*** Task data ***

-- ==== Sys2Proof/Machine/Command.lean ====
section
/-! DEFINITION. Command rings, status packets and claims (R301-R315 of spec/), module-fatal errors (R382) and the flash
commit rule (R336). -/

namespace Sys2Proof.Machine

/-- A command as its ring slot gives it: ring (16 is the management ring), slot, opcode, TAG and the IRQ flag. -/
structure CmdRef where
  ring : Nat
  slot : Nat
  opcode : Nat
  tag : Nat
  irq : Bool
  deriving DecidableEq, Repr

/-- What R310 tests before the statuses of an opcode: whether the command needs ACTIVE, whether its parameters are in
range, what it claims and what it names beside that (R308), and whether MOD_FATAL refuses it (R382). `loc` is LOC of its bulk
address, where its opcode has one; `fields` are its parameters as its packet holds them: first byte, width in bytes, value. -/
structure CmdSpec where
  op : Nat
  fields : List (Nat × Nat × Nat) := []
  active : Bool := true
  params : Bool := true
  claims : List Claim := []
  names : List Claim := []
  loc : Option Nat := none
  modFatal : Bool := false
  fabric : Bool := false
  deriving DecidableEq, Repr

/-- Command rings. -/
def getRing (s : State) (n : Nat) : CmdRing := tget {} s.rings n
def modRing (n : Nat) (f : CmdRing → CmdRing) (s : State) : State := { s with rings := tmod {} s.rings n f }

/-- Entries of a ring: four on the management ring (R320). -/
def ringEntries (n : Nat) (g : CmdRing) : Nat := if n = 16 then 4 else 2 ^ g.log2

/-- The place of a status code among the shared codes that chapter 15 names. -/
def statusNo : Status → Nat
  | .ok => 0 | .badOpcode => 1 | .badParam => 2 | .noResource => 3 | .busy => 4 | .partitionState => 5
  | .notDrained => 6 | .fenceConflict => 7 | .fault => 8 | .timeout => 9 | .signatureRejected => 10
  | .holdupLow => 11 | .steppingMismatch => 12

/-- The 32 bytes of a status packet (Table 15.6). -/
def statusBytes (p : StatusPkt) : List Byte :=
  leBytes 1 p.opcode ++ [Config.statusCode (statusNo p.status)] ++ leBytes 2 p.tag ++ leBytes 1 (b2n p.phase) ++
  leBytes 1 p.ring ++ leBytes 2 p.slot ++ leBytes 8 p.gtc ++ leBytes 12 p.result ++ leBytes 4 p.record

/-- A record CMD_FETCH of a failed transfer of a ring, and FETCH_ERR (R309); answers its index when it is written. -/
def fetchError (ring addr : Nat) (write : Bool) (s : State) : State × Option Nat :=
  logRec (mkRec s .deferred 0x0806 (some ring) none [(0, addr), (10, b2n write)])
    (modRing ring (fun g => { g with fetchErr := true }) s)

/-- Put a status packet into a status ring in device memory (R309). -/
def storeStatus (g : CmdRing) (p : StatusPkt) (s : State) : State :=
  let a := g.sbase.toNat + 32 * p.slot
  if populated s a && populated s (a + 31) then
    (memWrite windowWho a (statusBytes p) (moveMem a 32 s)).2
  else (fetchError p.ring a true s).1

/-- A command completes (R309): its status packet, DONE, the phase, and the interrupt of its ring. -/
def finish (r : CmdRef) (st : Status) (result record : Nat) (s : State) : State :=
  let g := getRing s r.ring
  let p : StatusPkt := {
    opcode := r.opcode, status := st, tag := r.tag, phase := g.phase, ring := r.ring, slot := r.slot
    gtc := s.clk.gtc, result := result, record := record }
  let wraps := decide ((r.slot + 1) % ringEntries r.ring g = 0)
  let s := modRing r.ring (fun g => { g with
    done := (g.done + 1) % 65536, phase := if wraps then !g.phase else g.phase, busy := false }) s
  let s := { s with
    flights := s.flights.filter (fun f => f.ring != r.ring)
    mgmt := if r.ring = 16 then s.mgmt.tail else s.mgmt }
  let s := if r.ring < 16 ∧ g.loc = false then emitHost (.status p) s else emit (.status p) s
  let s := if r.ring < 16 && g.loc then storeStatus g p s else s
  if r.irq && decide (r.ring < 16) then signal r.ring s else s

/-- No record (R309). -/
def noRec : Nat := 0xFFFFFFFF

/-- A command in progress that MOD_FATAL overtakes completes with FAULT, and RECORD names the module-fatal record (R382). -/
def finishFatal (r : CmdRef) (s : State) : State := finish r .fault 0 s.log.modRec s

/-- A command completes with OK. -/
def finishOk (r : CmdRef) (result : Nat) (s : State) : State := finish r .ok result noRec s

/-- A command completes with a status that writes a CMD_STATUS record (R385); `result` is the state that Table 15.7 lists for
the opcode, or 0. -/
def finishErrR (r : CmdRef) (st : Status) (kind obj detail result : Nat) (s : State) : State :=
  let i := s.log.head
  let s := writeRec (mkRec s .deferred 0x0B01 (some r.ring) none
    [(0, r.opcode), (1, (Config.statusCode (statusNo st)).toNat), (2, r.slot), (4, kind), (8, obj), (12, detail)]) s
  finish r st result i s
def finishErr (r : CmdRef) (st : Status) (kind obj detail : Nat) (s : State) : State := finishErrR r st kind obj detail 0 s

/-- A command completes with the record of a unit's fault; where there is none, or it was not written (R387), with one of its own
(R385). -/
def finishRecR (r : CmdRef) (st : Status) (i : Option Nat) (kind obj detail result : Nat) (s : State) : State :=
  match i with
  | some n => finish r st result n s
  | none => finishErrR r st kind obj detail result s
def finishRec (r : CmdRef) (st : Status) (i : Option Nat) (s : State) : State := finishRecR r st i 0 0 0 0 s

/-- Interrupts of a change (Table 14.5): partition, link, fabric time, memory device or laser module state, and the end of
a frequency change. -/
def announce (s s' : State) : State :=
  let r := [0, 1, 2, 3].foldl (fun r p => if (getPart s p).st = (getPart s' p).st then r else signal (80 + p) r) s'
  let links := fun (u : State) => (List.range 32).map (fun l => (tget {} u.links l).st)
  let mems := fun (u : State) => (List.range 28).map (fun k => (tget {} u.devs k).st)
  let lights := fun (u : State) => (List.range 4).map (fun n => (tget {} u.lasers n).st)
  let r := if links s = links s' then r else signal 86 r
  let r := if s.clk.timeState = s'.clk.timeState then r else signal 87 r
  let r := if mems s = mems s' ∧ lights s = lights s' then r else signal 88 r
  if s.clk.curLevel = s'.clk.curLevel then r else signal 89 r

/-- Whether a command needs a read of host memory, which waits while the function sends nothing (R292): that of its packet, or that
of its bulk input. -/
def waitsD0 (h : CmdHdr) (c : CmdSpec) (s : State) : Bool :=
  quiet s && ((decide (h.ring < 16) && !(getRing s h.ring).loc) || c.loc == some 0)

/-- Address of the command slot at HEAD of a ring (R301, R305). -/
def slotAddr (ring : Nat) (s : State) : Nat :=
  let g := getRing s ring
  g.base.toNat + 64 * (g.head % ringEntries ring g)

/-- Whether the command slot at HEAD of a ring in device memory cannot be read (R309): it is unpopulated, or a codeword of
it is uncorrectable or poisoned. -/
def slotBad (ring : Nat) (s : State) : Bool :=
  let a := slotAddr ring s
  decide (ring < 16) && (getRing s ring).loc && (!populated s a || !populated s (a + 63) ||
    [a / 32, a / 32 + 1].any (fun c => match (cwDecode s [] c).2 with
      | .bad _ => true
      | _ => false))

/-- The bytes of PARAMS that an opcode uses, as first byte and width (Table 15.7). -/
def paramBytes : Nat → List (Nat × Nat)
  | 0x01 | 0x02 | 0x03 | 0x13 | 0x14 | 0x16 | 0x30 | 0x31 | 0x32 | 0x51 | 0x90 | 0x91 | 0x92 | 0x93 | 0x94 => [(8, 1)]
  | 0x10 => [(8, 2), (16, 16)]
  | 0x11 => [(8, 3), (16, 16)]
  | 0x12 => [(8, 1), (16, 14)]
  | 0x15 => [(8, 1), (16, 8)]
  | 0x20 => [(8, 5), (14, 2)]
  | 0x21 => [(8, 1), (10, 4)]
  | 0x40 | 0x41 | 0x70 | 0x71 => [(8, 2)]
  | 0x50 => [(9, 1), (16, 16)]
  | 0x60 => [(8, 24)]
  | 0x61 => [(8, 5), (16, 12)]
  | 0x80 => [(16, 20)]
  | _ => []

/-- Whether a packet must be refused whatever its other parameters are (R309, R310): a byte that its opcode does not use is not 0, or
a byte holds a code that Table 15.7 does not give it: OP of REGION_MAP, EXPLICIT, MODE, arm of DIGEST_TAP. -/
def packetReserved (bs : List Byte) : Bool :=
  let op := field bs 0 1
  (List.range 60).any (fun i => !(paramBytes op).any (fun x => decide (x.1 ≤ i + 4 ∧ i + 4 < x.1 + x.2)) && field bs (i + 4) 1 != 0) ||
  [(0x20, 9, 3), (0x11, 10, 1), (0x51, 8, 1), (0x61, 12, 1)].any (fun x => x.1 == op && decide (field bs x.2.1 1 > x.2.2))

/-- Whether the 64 bytes of a packet spell the command of a row: OPCODE, FLAGS, TAG and PARAMS (Tables 15.5 and 15.7). -/
def spells (h : CmdHdr) (c : CmdSpec) (bs : List Byte) : Bool :=
  field bs 0 1 == h.badOp.getD c.op && field bs 1 1 == h.flags && field bs 2 2 == h.tag &&
  (h.badOp.isSome || (h.reserved == packetReserved bs && (h.reserved || c.fields.all (fun x => field bs x.1 x.2.1 == x.2.2))))

/-- Whether the slot at HEAD holds the command of a row. The packets of a ring in device memory stand in the memory of this model; of
a ring in host memory the row alone says what the packet is (log entry 8). -/
def slotSpells (h : CmdHdr) (c : CmdSpec) (s : State) : Bool :=
  !(getRing s h.ring).loc || slotBad h.ring s ||
  spells h c ((cwDecode s [] (slotAddr h.ring s / 32)).1 ++ (cwDecode s [] (slotAddr h.ring s / 32 + 1)).1)

/-- Whether the command of a row is the next one of its ring and may start (R292, R305, R306, R309, R319, R320, R332). -/
def cmdDue (h : CmdHdr) (c : CmdSpec) (s : State) : Bool :=
  let g := getRing s h.ring
  if h.ring < 16 then s.pwr.ready && g.enable && !g.busy && g.head != g.tail && !waitsD0 h c s && slotSpells h c s
  else h.ring == 16 && !g.busy && (s.pwr.ready || s.pwr.st == .aux) &&
    (match s.mgmt with
      | m :: _ => m.opcode == h.badOp.getD c.op && m.tag == h.tag && (h.badOp.isSome || c.loc.all (fun l => l == m.loc))
      | [] => false)

/-- Max Payload Size and Max Read Request Size as programmed, within the limits of Table 14.1, and whether Relaxed Ordering is
enabled (R287, R289). -/
def maxPayload (s : State) : Nat := min 512 (128 * 2 ^ bits s.pcie.devCtl 5 3)
def maxRead (s : State) : Nat := min 4096 (128 * 2 ^ bits s.pcie.devCtl 12 3)
def relaxed (s : State) : Bool := bitOf s.pcie.devCtl 4

/-- The requests of a host transfer, as address and length: none longer than a limit, and none across a 4 KiB boundary
(R287). -/
def hostSplit (limit : Nat) : Nat → Nat → Nat → List (Nat × Nat)
  | 0, _, _ => []
  | f + 1, addr, n =>
    let k := min n (min limit (4096 - addr % 4096))
    if k = 0 then [] else (addr, k) :: hostSplit limit f (addr + k) (n - k)

/-- The engine of a request: the engines take turns by pages of 4 KiB (R287). -/
def engineOf (s : State) (base addr : Nat) : Nat := (s.pcie.engine + (addr / 4096 - base / 4096)) % 8
def nextEngine (addr n : Nat) (s : State) : State :=
  { s with pcie := { s.pcie with engine := (engineOf s addr (addr + n - 1) + 1) % 8 } }

/-- A bulk input is read from host memory, and bulk output is written to it (R287, R289). -/
def hostIn (addr n : Nat) (s : State) : State :=
  nextEngine addr n ((hostSplit (maxRead s) n addr n).foldl (fun t x => emitHost (.read (engineOf s addr x.1) x.1 x.2) t) s)
def hostOut (addr : Nat) (bs : List Byte) (s : State) : State :=
  nextEngine addr bs.length ((hostSplit (maxPayload s) bs.length addr bs.length).foldl (fun t x =>
    emitHost (.write (engineOf s addr x.1) x.1 (relaxed s) ((bs.drop (x.1 - addr)).take x.2)) t) s)

/-- The first record that is not of severity corrected among those written between two states. -/
def firstBad (s t : State) : Option Nat :=
  ((List.range ((t.log.head + 2 ^ 32 - s.log.head) % 2 ^ 32)).map (fun i => (s.log.head + i) % 2 ^ 32)).find?
    (fun i => (tget {} t.log.slots (i % 4096)).sev != .corrected)

/-- The bulk input of a command is read before `f` gives the command's effect (R311, R287): host memory, a tier, or a scratchpad
through its window, under the rules of Table 10.1 (R181). `f` takes the bytes that device memory gives; those of host memory are an
operand of the command. DESIGN CHOICE (log entry 8): a bus error of the read ends the command with FAULT. -/
def bulkIn (r : CmdRef) (loc addr n : Nat) (f : Option (List Byte) → State → State) (s : State) : State :=
  if loc = 0 then f none (hostIn addr n s)
  else match spaceRead addr (n / 64 + 2) n s with
    | (some bs, t) => f (some bs) t
    | (none, t) => finishRec r .fault (firstBad s t) t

*** End of Task data ***

### Your instructions
Could you reproduce, exactly, every line above from the line with "let g := getRing s r.ring" to the line with "record (R382). -/", and no other line? Both ends count.

### Answer section
  let g := getRing s r.ring
  let p : StatusPkt := {
    opcode := r.opcode, status := st, tag := r.tag, phase := g.phase, ring := r.ring, slot := r.slot
    gtc := s.clk.gtc, result := result, record := record }
  let wraps := decide ((r.slot + 1) % ringEntries r.ring g = 0)
  let s := modRing r.ring (fun g => { g with
    done := (g.done + 1) % 65536, phase := if wraps then !g.phase else g.phase, busy := false }) s
  let s := { s with
    flights := s.flights.filter (fun f => f.ring != r.ring)
    mgmt := if r.ring = 16 then s.mgmt.tail else s.mgmt }
  let s := if r.ring < 16 ∧ g.loc = false then emitHost (.status p) s else emit (.status p) s
  let s := if r.ring < 16 && g.loc then storeStatus g p s else s
  if r.irq && decide (r.ring < 16) then signal r.ring s else s

/-- No record (R309). -/
def noRec : Nat := 0xFFFFFFFF

/-- A command in progress that MOD_FATAL overtakes completes with FAULT, and RECORD names the module-fatal record (R382). -/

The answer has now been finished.